4. Log in with `WEB_UI_PASSWORD`. After login:

- Enter one or more URLs and target channel
- Optionally enable tag mode/video mode
- Send plain text by checking **Post text only**
- Optionally provide a thread id (`--thread-id`) for text replies/comments

Notes:

- The channel list is pulled from the existing bot `CHANNELS` mapping (`src/grabber/core/settings.py`).
- Entity list comes from `QUERY_MAPPING`.
- API routes are exposed under `/api/*` and proxied by the UI.

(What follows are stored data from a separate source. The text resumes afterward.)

-- ==== Sys2Proof/Machine/Cal.lean ====
section
/-! DEFINITION. Calibration: trims, lockets, live trims, procedures, and the CAL registers (16_calibration.md R344 to R362). -/

namespace Sys2Proof.Machine

/-! ### The trims (R346) -/

/-- R346: how many trims a locket holds beside the common constant, which has this number, and the checksum of the factory data, which has
the next. -/
def trimCount : Nat := 4240

/-- R346: the KIND, the pin (for kinds 6 and 9 the leaf) and the SUB of a trim, by number. -/
def trimOf (i : Nat) : Nat × Nat × Nat :=
  if i < 576 then (1, i / 4, i % 4)
  else if i < 720 then (2, i - 576, 0)
  else if i < 1008 then (3, (i - 720) / 2, (i - 720) % 2)
  else if i < 1584 then (4, (i - 1008) / 4, (i - 1008) % 4)
  else if i < 3024 then (5, (i - 1584) / 10, (i - 1584) % 10)
  else if i < 3056 then (6, (i - 3024) / 2, (i - 3024) % 2)
  else if i < 3776 then (7, (i - 3056) / 5, (i - 3056) % 5 + 1)
  else if i < 4064 then (8, (i - 3776) / 2, (i - 3776) % 2)
  else
    let c := (i - 4064) % 11
    (9, (i - 4064) / 11, if c < 4 then c + 1 else c + 5)

/-- R346: the leaf a trim belongs to. -/
def trimLeaf (i : Nat) : Nat :=
  let (k, p, _) := trimOf i
  if k = 6 ∨ k = 9 then p else p / 9

/-- R353: the PIN that stands for a trim: for a kind held per leaf, the first pin of the leaf. -/
def trimPin (i : Nat) : Nat :=
  let (k, p, _) := trimOf i
  if k = 6 ∨ k = 9 then 9 * p else p

/-- R346: the range of a KIND, in taps. -/
def trimRange (k : Nat) : Int × Int :=
  if k = 1 ∨ k = 3 then (-1024, 1023)
  else if k = 2 then (0, 127)
  else if k = 4 ∨ k = 5 ∨ k = 6 then (-4096, 4095)
  else if k = 7 ∨ k = 8 then (-2560, 2560)
  else (0, 65535)

/-- R145, R346: the cell that shows a DESKEW trim. -/
def deskewFld (sub : Nat) : Fld :=
  if sub = 1 then F.TS_DESKEW_A_E1 else if sub = 2 then F.TS_DESKEW_A_E2 else if sub = 3 then F.TS_DESKEW_A_E3
  else if sub = 4 then F.TS_DESKEW_A_E4W else F.TS_DESKEW_B_E4S

/-- R359: the live value of a trim. -/
def State.liveTrim (s : State) (i : Nat) : Int :=
  let (k, p, sub) := trimOf i
  if k = 7 then sx 13 (s.rd (deskewFld sub) p) else (Table.get? s.cal.live i).getD 0

/-- R359: the live value of a trim, set. -/
def State.setLive (s : State) (i : Nat) (v : Int) : State :=
  let (k, p, sub) := trimOf i
  if k = 7 then s.wr (deskewFld sub) p (twos 13 v)
  else { s with cal := { s.cal with live := if v = 0 then Table.erase s.cal.live i else Table.set s.cal.live i v } }

/-! ### Lockets and targets (R354, R357, R360) -/

/-- A trim of the locket in a slot. -/
def State.lktTrim (s : State) (k i : Nat) : Int := (Table.get? ((Table.get? s.cal.lockets k).getD []) i).getD 0

/-- R355: a locket's set point for a leaf. -/
def State.lktTemp (s : State) (k l : Nat) : Int := sx 16 (s.rd F.CAL_LKT_T (k * 16 + l))

/-- R357: the better of two candidates: the nearer set point; on equal ones the higher SEQ. -/
def State.lktBetter (s : State) (l : Nat) (t : Int) (a b : Nat) : Nat :=
  let da := (s.lktTemp a l - t).natAbs
  let db := (s.lktTemp b l - t).natAbs
  if db < da then b else if db = da ∧ s.rd F.CAL_LKT_INFO_SEQ a < s.rd F.CAL_LKT_INFO_SEQ b then b else a

/-- The best of some lockets for a leaf at a temperature. -/
def State.lktBest (s : State) (l : Nat) (t : Int) : List Nat → Option Nat
  | [] => none
  | k :: ks => match State.lktBest s l t ks with | none => some k | some b => some (s.lktBetter l t k b)

/-- R357: the lockets a and b between which a leaf's targets lie at a temperature. -/
def State.leafSpan (s : State) (force : List Nat) (l : Nat) (t : Int) : Option (Nat × Nat) :=
  let a := s.lktBest l t (force.filter (fun k => decide (s.lktTemp k l ≤ t)))
  let b := s.lktBest l t (force.filter (fun k => decide (t ≤ s.lktTemp k l)))
  match a, b with
  | some a, some b => some (a, b)
  | some a, none => some (a, a)
  | none, some b => some (b, b)
  | none, none => none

## Pornhub Video-to-Channel

Single-video Pornhub URLs are supported for direct Telegram delivery.

### Requirements

- A target channel is mandatory (`--channel` in CLI or bot channel picker).
- `yt_dlp` must be available in the runtime environment.
- `PORNHUB_COOKIES_FILE_PATH` must point to a valid Netscape-format cookies file.

Add to `.env`:

```bash
PORNHUB_COOKIES_FILE_PATH=/absolute/path/to/pornhub_cookies.txt
```

### Supported Pornhub hosts

- `pornhub.com`
- `www.pornhub.com`
- `m.pornhub.com`

### CLI example

```bash
uv run grabber \
  --publish \
  --channel -1003835153909 \
  --sources "https://www.pornhub.com/view_video.php?viewkey=ph5abc123"
```

Note: CLI `--channel` must be a Telegram username/ID (for example `@channel_name` or `-100...`), not the interactive bot display label.

### Delivery behavior

- Chooses the best format expected to fit Telegram Bot API upload limits (`<= 50MB`).
- If the selected media is oversized, it sends a link message fallback to the channel.
- If `--channel` is missing, Pornhub execution fails fast with an explicit error.
- If `PORNHUB_COOKIES_FILE_PATH` is missing/invalid, execution fails fast.
- Checkpoint dedupe is applied, and successful sends are committed.

## Troubleshooting

- `PORNHUB_COOKIES_FILE_PATH is required...`
  - Set `PORNHUB_COOKIES_FILE_PATH` in `.env`.
- `...does not exist or is not a file`
  - Fix the path and permissions for the cookies file.
- `yt_dlp is required to process Pornhub sources`
  - Install dependencies in the same runtime where `grabber` executes.
- `ERROR: [PornHub] ... Unable to extract title`
  - The adapter now auto-falls back to HTML media parsing when `yt_dlp` metadata extraction fails.
  - If it still fails, refresh/export cookies again and update `yt-dlp` in your runtime.
- Oversized media warnings
  - Expected behavior; the source falls back to link delivery.